══ INPUT FOR THIS TASK ══
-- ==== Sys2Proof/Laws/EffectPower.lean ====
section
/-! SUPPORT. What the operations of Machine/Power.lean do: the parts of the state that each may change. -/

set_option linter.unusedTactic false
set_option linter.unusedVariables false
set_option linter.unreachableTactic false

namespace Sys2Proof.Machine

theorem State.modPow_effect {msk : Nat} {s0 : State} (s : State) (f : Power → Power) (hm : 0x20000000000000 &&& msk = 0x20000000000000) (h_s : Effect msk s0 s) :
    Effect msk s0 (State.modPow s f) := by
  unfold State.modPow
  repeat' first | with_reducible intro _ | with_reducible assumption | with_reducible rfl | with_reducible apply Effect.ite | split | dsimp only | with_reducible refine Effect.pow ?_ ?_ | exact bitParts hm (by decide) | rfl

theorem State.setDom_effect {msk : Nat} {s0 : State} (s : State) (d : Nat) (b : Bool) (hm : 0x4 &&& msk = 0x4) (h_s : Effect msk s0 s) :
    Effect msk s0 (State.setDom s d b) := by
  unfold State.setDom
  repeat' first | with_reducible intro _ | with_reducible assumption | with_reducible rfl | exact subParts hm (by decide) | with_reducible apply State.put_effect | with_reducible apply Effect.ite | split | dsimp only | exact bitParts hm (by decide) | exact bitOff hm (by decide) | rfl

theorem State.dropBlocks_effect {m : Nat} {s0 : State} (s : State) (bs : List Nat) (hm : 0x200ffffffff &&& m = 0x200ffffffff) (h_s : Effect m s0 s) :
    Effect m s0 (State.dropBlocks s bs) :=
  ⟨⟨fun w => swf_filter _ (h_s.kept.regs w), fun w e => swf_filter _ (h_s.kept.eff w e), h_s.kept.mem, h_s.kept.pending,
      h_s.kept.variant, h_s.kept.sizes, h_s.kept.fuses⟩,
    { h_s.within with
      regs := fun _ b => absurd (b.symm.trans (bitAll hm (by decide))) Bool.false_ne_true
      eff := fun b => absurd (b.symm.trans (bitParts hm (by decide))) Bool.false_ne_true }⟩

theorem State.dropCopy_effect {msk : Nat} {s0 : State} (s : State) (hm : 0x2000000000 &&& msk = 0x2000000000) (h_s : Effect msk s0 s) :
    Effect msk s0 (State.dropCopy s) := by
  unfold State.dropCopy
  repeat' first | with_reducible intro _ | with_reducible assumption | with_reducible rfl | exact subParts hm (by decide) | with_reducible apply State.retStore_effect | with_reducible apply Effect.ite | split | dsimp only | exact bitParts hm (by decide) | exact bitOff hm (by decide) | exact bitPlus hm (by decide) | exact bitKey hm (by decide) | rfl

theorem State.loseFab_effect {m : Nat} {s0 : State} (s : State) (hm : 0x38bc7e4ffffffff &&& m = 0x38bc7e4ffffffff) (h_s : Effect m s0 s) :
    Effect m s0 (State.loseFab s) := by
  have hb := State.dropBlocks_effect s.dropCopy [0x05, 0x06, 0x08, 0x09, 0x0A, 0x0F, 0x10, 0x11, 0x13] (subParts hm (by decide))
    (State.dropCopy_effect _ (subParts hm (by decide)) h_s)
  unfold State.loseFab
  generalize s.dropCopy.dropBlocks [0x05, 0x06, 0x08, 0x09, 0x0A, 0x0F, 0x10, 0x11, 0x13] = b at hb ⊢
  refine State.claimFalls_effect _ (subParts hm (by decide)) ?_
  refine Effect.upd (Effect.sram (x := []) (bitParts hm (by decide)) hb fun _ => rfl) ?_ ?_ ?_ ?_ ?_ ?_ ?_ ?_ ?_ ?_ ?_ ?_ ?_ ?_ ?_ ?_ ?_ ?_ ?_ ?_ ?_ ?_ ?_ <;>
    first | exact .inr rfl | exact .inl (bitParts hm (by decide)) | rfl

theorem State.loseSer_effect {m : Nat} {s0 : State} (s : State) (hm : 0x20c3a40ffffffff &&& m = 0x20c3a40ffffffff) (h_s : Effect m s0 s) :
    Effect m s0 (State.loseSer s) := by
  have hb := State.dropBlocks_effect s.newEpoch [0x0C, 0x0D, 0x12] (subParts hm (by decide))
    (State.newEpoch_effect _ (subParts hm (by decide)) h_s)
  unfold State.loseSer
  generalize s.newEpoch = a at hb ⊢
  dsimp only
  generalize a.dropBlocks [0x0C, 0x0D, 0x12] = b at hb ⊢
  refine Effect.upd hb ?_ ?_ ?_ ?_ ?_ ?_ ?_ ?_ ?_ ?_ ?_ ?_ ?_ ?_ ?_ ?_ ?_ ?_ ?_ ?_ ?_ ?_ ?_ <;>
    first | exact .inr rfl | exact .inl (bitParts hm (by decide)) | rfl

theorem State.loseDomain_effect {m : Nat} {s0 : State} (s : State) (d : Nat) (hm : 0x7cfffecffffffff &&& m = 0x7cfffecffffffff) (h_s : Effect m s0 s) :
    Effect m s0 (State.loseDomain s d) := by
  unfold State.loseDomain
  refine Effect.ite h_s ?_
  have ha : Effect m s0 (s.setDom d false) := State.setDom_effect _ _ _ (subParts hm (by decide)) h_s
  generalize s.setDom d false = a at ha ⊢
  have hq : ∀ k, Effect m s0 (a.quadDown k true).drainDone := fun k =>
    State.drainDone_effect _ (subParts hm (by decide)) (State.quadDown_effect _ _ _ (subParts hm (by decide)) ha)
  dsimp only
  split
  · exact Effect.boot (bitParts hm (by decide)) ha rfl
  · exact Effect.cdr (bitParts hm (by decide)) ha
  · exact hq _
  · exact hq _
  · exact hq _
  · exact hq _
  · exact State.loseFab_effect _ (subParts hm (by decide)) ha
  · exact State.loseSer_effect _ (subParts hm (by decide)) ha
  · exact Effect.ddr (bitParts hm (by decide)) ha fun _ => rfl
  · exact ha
═══
AIM OF THE EXERCISE: The required output is a copy of each line in the records where the string "trans" occurs.

YOUR SOLUTION:
      regs := fun _ b => absurd (b.symm.trans (bitAll hm (by decide))) Bool.false_ne_true
      eff := fun b => absurd (b.symm.trans (bitParts hm (by decide))) Bool.false_ne_true }⟩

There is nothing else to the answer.